One of the sidebar stories to Mitt Romney’s self-destructive comments about half of the U.S. being entitled, the Palestinians wanting the destruction of Israel and the need to keep the status quo in Israel/Palestine is that he made the statements at the home of Marc Leder, a wealthy 50-year-old in the private equity industry. Leder and some of the other donors there have funded Jewish causes as well as politicians who espouse right-wing Zionism and Islamophobia.

Of course Romney has raised money from lots of rich right-wingers– so it may be strictly coincidence that the most explosive story of the campaign came when he was speaking in front of a Jewish crowd. But it is surely yet another example of how Israel plays a major role in the financing of political campaigns– or as Jim Besser of the Jewish Week said, “While Jewish voting isn’t very Israel-focused, Jewish campaign giving is — and especially the mega-giving that is playing a bigger role than ever in Election 2012.”

Indeed, Romney’s statements to the crowd about the peace process may have been scripted by another one of his pro-Israel givers, Sheldon Adelson, as the Jewish Telegraphic Agency notes.  (In August of this year, The Daily Beast reported that Adelson has ”asked Romney to state publicly that Israeli-Palestinian peace talks are a waste of time because the Palestinians are unwilling to make peace”–which is pretty much what Romney said at the fundraiser. While the story was reported after the Romney fundraiser in Boca Raton took place, Adelson has been meeting and speaking with Romney since February.

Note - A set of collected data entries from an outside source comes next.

-- ==== Sys2Proof/Syntax.lean ====
section
/-! DEFINITION. The commands of the block (30_encoding R93, R97), the registers and accesses of its window
(20_memory R62, R64), the turns of its agents (00_scope R6, R7), and program lines (30_encoding R99, R100). -/

namespace Sys2Proof

/-- The ten commands, one constructor per row of the opcode table. A command word carries no operand but the mode,
which tells KEY_READ and KEY_READ.C apart (30_encoding R95, R97); the operands are read from ARG0 to ARG2 (R94). -/
inductive Instr where
  /-- INIT: configure the clock (40_clock R123). -/
  | init
  /-- NOW_MS: read the time in milliseconds (40_clock R127). -/
  | nowMs
  /-- NOW_US: read the time in microseconds (40_clock R128). -/
  | nowUs
  /-- SAMPLE: read the pair (ELAPSED, CVR) atomically (40_clock R129). -/
  | sample
  /-- DELAY_MS: wait in millisecond readings (41_delay R151). -/
  | delayMs
  /-- DELAY_US: wait in microsecond readings (41_delay R152). -/
  | delayUs
  /-- ENCODE: pack a priority field (42_priority_codec R172). -/
  | encode
  /-- DECODE: split a priority field (42_priority_codec R173). -/
  | decode
  /-- KEY_READ: poll a key, one-shot mode (43_debounce R195). -/
  | keyRead
  /-- KEY_READ.C: poll a key, continuous mode (43_debounce R195). -/
  | keyReadC
  deriving DecidableEq, Repr

/-- The sixteen registers of the window (20_memory R62). -/
inductive Reg where
  | cmd | arg0 | arg1 | arg2 | res0 | res1 | status | elapsed
  | cvr | reload | usPerUnit | msPerUnit | tickPeriod | latch | pins | param
  deriving DecidableEq, Repr

/-- The width of a bus access (20_memory R64). -/
inductive AccessSize where
  | byte | half | word
  deriving DecidableEq, Repr

/-- One bus access of the Host at a byte address of its own address space (20_memory R60, R65, R66). -/
inductive Access where
  | read (addr : Nat) (size : AccessSize)
  | write (addr : Nat) (size : AccessSize) (data : Word)
  deriving DecidableEq, Repr

/-- One line of the Host's own program: a bus access, or POLL, which reads STATUS until its bit 0 is 0
(30_encoding R99, R100). -/
inductive HostLine where
  | access (a : Access)
  | poll
  deriving DecidableEq, Repr

/-- One step's event, which is that of one agent (00_scope R6, R7): the Host, the TickSource, the PinEnv or the
platform. -/
inductive Turn where
  /-- The Host makes an access, or a STATUS read of a POLL. -/
  | host (l : HostLine)
  /-- A COUNT event (40_clock R131). -/
  | count
  /-- The PinEnv sets PIN_LEVEL[key] (43_debounce R191). -/
  | pin (key : Nat) (level : Bool)
  /-- RESET (70_reset R250). -/
  | reset
  deriving DecidableEq, Repr

/-- One line of the run still to come: an access or POLL of the Host, or an event of another agent
(30_encoding R99, R100). -/
inductive Line where
  /-- A bus access or POLL. -/
  | host (l : HostLine)
  /-- COUNT (more + 1): that many COUNT events in a row. -/
  | count (more : Nat)
  /-- PIN key, level. -/
  | pin (key : Nat) (level : Bool)
  /-- RESET. -/
  | reset
  deriving DecidableEq, Repr

/-- The pseudo-instructions of 30_encoding R100, with their operands. -/
inductive Pseudo where
  | init (b p s : Word)
  | nowMs
  | nowUs
  | sample
  | delayMs (n : Word)
  | delayUs (n : Word)
  | encode (g p s : Word)
  | decode (g r : Word)
  | keyRead (k : Word)
  | keyReadC (k : Word)
  | poll
  deriving DecidableEq, Repr

/-- One line of a host program as the spec writes it (30_encoding R99), or a pseudo-instruction (R100). -/
inductive ProgLine where
  | wr (r : Reg) (value : Word)
  | rd (r : Reg)
  | count (n : Nat)
  | pin (key : Nat) (level : Bool)
  | reset
  | pseudo (p : Pseudo)
  deriving DecidableEq, Repr

end Sys2Proof
end

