-- ==== Sys2Proof/Machine/Ops.lean ====
section
/-! DEFINITION. The shared operations: completing a command (30_encoding R96), failing it (60_exceptions R224), the
NOT_CONFIGURED check (R226), the wait engine (41_delay R151 to R154, 43_debounce R196, R197), latches, pins, and the
read value of every register (20_memory R62). The block takes no exception and has no return from one (60_exceptions
R229, R230): fail is its one error operation. -/

namespace Sys2Proof.Machine

/-- A successful completion in the issue step: both results and ERR <- OK (30_encoding R96, 60_exceptions R224). -/
def complete (r0 r1 : Word) (s : State) : State := { s with res0 := r0, res1 := r1, err := .ok }

/-- fail(code): the error completion, which writes ERR, RES0 and RES1 and nothing else (60_exceptions R224). -/
def fail (e : ErrCode) (s : State) : State := { s with res0 := 0#32, res1 := 0#32, err := e }

/-- The issue of a command that needs CFG = 1 (60_exceptions R225 check 3, R226). -/
def whenConfigured (body : State → State) (s : State) : State :=
  if s.cfg then body s else fail .notConfigured s

/-- LATCH[k] <- b. -/
def setLatch (k : Nat) (b : Bool) (s : State) : State := { s with latch := setBankBit s.latch k b }

/-- PIN_LEVEL[k] <- level (43_debounce R191). -/
def setPin (k : Nat) (level : Bool) (s : State) : State := { s with pinLevel := setBankBit s.pinLevel k level }

/-- The wait goes on: signed32(now - D_TARGET) < 0 (41_delay R153). -/
def waiting (s : State) : Bool := decide (signed32 (nowVal s.dUnit s - s.dTarget) < 0)

/-- Delay completion, with the completing sample (41_delay R154). -/
def delayCompletion (s : State) : State :=
  { s with res0 := s.dStart, res1 := nowVal s.dUnit s, phase := .idle }

/-- Debounce completion: re-sample the pin of DB_KEY in this step (43_debounce R197). -/
def debounceCompletion (s : State) : State :=
  if active s s.dbKey.toNat then
    { setLatch s.dbKey.toNat true s with res0 := 1#32, res1 := s.dbKey, phase := .idle }
  else
    { s with res0 := 0#32, res1 := 0#32, phase := .idle }

/-- The completion check, run after the issue of a wait and after every COUNT (41_delay R153, 40_clock R131). -/
def completionCheck (s : State) : State :=
  match s.phase with
  | .idle => s
  | .delay => if waiting s then s else delayCompletion s
  | .debounce => if waiting s then s else debounceCompletion s

/-- The wait state written at the issue of a wait of n units from the present reading (41_delay R151, R152). -/
def setWait (u : TimeUnit) (n : Word) (ph : Phase) (s : State) : State :=
  { s with dUnit := u, dStart := nowVal u s, dTarget := nowVal u s + n, phase := ph, err := .ok }

/-- The issue of a wait: the wait state, then the completion check against it (41_delay R151 to R153). -/
def startWait (u : TimeUnit) (n : Word) (ph : Phase) (s : State) : State := completionCheck (setWait u n ph s)

/-- What a bus read of each register returns (20_memory R62). -/
def readReg (r : Reg) (s : State) : Word :=
  match r with
  | .cmd => 0#32
  | .arg0 => s.arg0
  | .arg1 => s.arg1
  | .arg2 => s.arg2
  | .res0 => s.res0
  | .res1 => s.res1
  | .status => statusView s
  | .elapsed => s.elapsed
  | .cvr => s.cvr
  | .reload => s.reload
  | .usPerUnit => s.usPerUnit
  | .msPerUnit => s.msPerUnit
  | .tickPeriod => s.tickPeriod.setWidth 32
  | .latch => latchView s
  | .pins => pinsView s
  | .param => paramView s.params

end Sys2Proof.Machine
end

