-- ==== Sys2Proof/Safety.lean ====
section
/-! DEFINITION. What claims call a good state: the invariants of 10_state R27, R28 and R35 and of 43_debounce R197,
the pending wait (41_delay R153), and the end of a run (70_reset R281). -/

namespace Sys2Proof.Machine

/-- The clock while CFG = 1 (10_state R27). -/
abbrev ClockConfigured (s : State) : Prop :=
  1 ≤ s.usPerUnit.toNat ∧ s.msPerUnit.toNat = 1000 * s.usPerUnit.toNat
    ∧ 1 ≤ s.tickPeriod.toNat ∧ counterMax s.params % s.tickPeriod.toNat = 0
    ∧ s.reload.toNat + 1 = s.tickPeriod.toNat * s.msPerUnit.toNat
    ∧ 999 ≤ s.reload.toNat ∧ s.reload.toNat ≤ counterMax s.params
    ∧ s.cvr.toNat ≤ s.reload.toNat

/-- The clock while CFG = 0 (10_state R28). -/
abbrev ClockUnconfigured (s : State) : Prop :=
  s.elapsed = 0#32 ∧ s.usPerUnit = 0#32 ∧ s.msPerUnit = 0#32 ∧ s.tickPeriod = 0#8 ∧ s.reload = 0#32
    ∧ s.cvr = 0#32 ∧ s.phase = .idle

/-- The wait in progress: its completion check has not passed yet (41_delay R153), and a debounce wait is the ten
milliseconds of a valid key whose latch is Released (10_state R35, 43_debounce R196, R197). -/
def WaitPending (s : State) : Prop :=
  match s.phase with
  | .idle => True
  | .delay => waiting s = true
  | .debounce =>
    waiting s = true ∧ s.dUnit = .ms ∧ s.dTarget = s.dStart + Config.debounceMs
      ∧ validKey s.params s.dbKey = true ∧ latchOf s s.dbKey.toNat = false

/-- No latch above K is set: there is none (10_state R36). -/
abbrev LatchesInRange (s : State) : Prop := s.latch.toNat < 2 ^ s.params.numKeys

/-- The invariant of the block: every step keeps it, and reset has it. -/
structure Inv (s : State) : Prop where
  params : s.params.wf = true
  configured : s.cfg = true → ClockConfigured s
  unconfigured : s.cfg = false → ClockUnconfigured s
  pending : WaitPending s
  latches : LatchesInRange s

/-- The run of the program is over: no line of it is left, of the Host or of the environment, and PHASE = IDLE
(70_reset R281, 30_encoding R99). -/
abbrev RunEnded (s : State) : Prop := s.program = [] ∧ s.phase = .idle

/-- The next step is the Host's write of a word to CMD that decodes to the command `i` (20_memory R67). -/
def IssueNext (s : State) (i : Instr) : Prop :=
  ∃ v, (nextTurn s).1 = .host (.access (.write s.params.base .word v)) ∧ decodeWord v = .ok i

/-- `n` COUNT events in a row with no other step between them (30_encoding R99, COUNT n). -/
def counts : Nat → State → State
  | 0, s => s
  | n + 1, s => counts n (countEvent s)

/-- A COUNT event is next, from a COUNT line or where the model lets the counter clock run (00_scope R8; log 2, log 3);
`u` is the state with the lines that come after it. -/
abbrev CountNext (s u : State) : Prop := nextTurn s = (.count, u)

/-- The state right after a successful INIT from a state that keeps the invariant (40_clock R125). -/
def JustConfigured (s : State) : Prop := ∃ s0, Inv s0 ∧ exec .init s0 = .next s ∧ s.err = .ok

/-- Counts per unit of a reading: U in 41_delay R156. -/
def unitCounts (u : TimeUnit) (s : State) : Nat :=
  match u with
  | .ms => s.msPerUnit.toNat
  | .us => s.usPerUnit.toNat

end Sys2Proof.Machine
end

So who was in the room that night in Boca Raton? There’s no confirmed list, but Mother Jones has posted a list of some of the other donors who possibly attended Romney’s May 17 $50,000-a-plate fundraiser in Florida. The names Mother Jones lists are based on a “search for Florida-based donors” culled from “people who gave $50,000 to the Romney Victory PAC between May 1 and May 17.” Included in that list are other donors whose politics are tied to right-wing Zionism:

Some of these figures–like Leder, Berman, Feingold and Kislak–have also given money to Adam Hasner, an up-and-coming Florida Republican who is–surprise!–another right-wing Zionist and Islamophobe. As Salon’s Alex Seitz-Wald has reported, Hasner pals around with Pamela Geller. And as Mondoweiss has reported, Hasner, a chairman of the “Jewish Americans For Romney Coalition,” is a right-wing Zionist and believer in Greater Israel. “The Jews’ legal, religious, historical, and moral rights to the Land are superior to those of the Palestinian-Arabs,” Hasner wrote in September 2011.

Leder gave $2,500 to Hasner in 2011. Feingold gave Hasner $5,000 last year.  Kislak gave Hasner $2,500 in 2012, and Berman gave him $1,000 this year as well. Other Hasner donors in attendance were Manuel Kadre and John Sykes, who both gave $1,000 this year.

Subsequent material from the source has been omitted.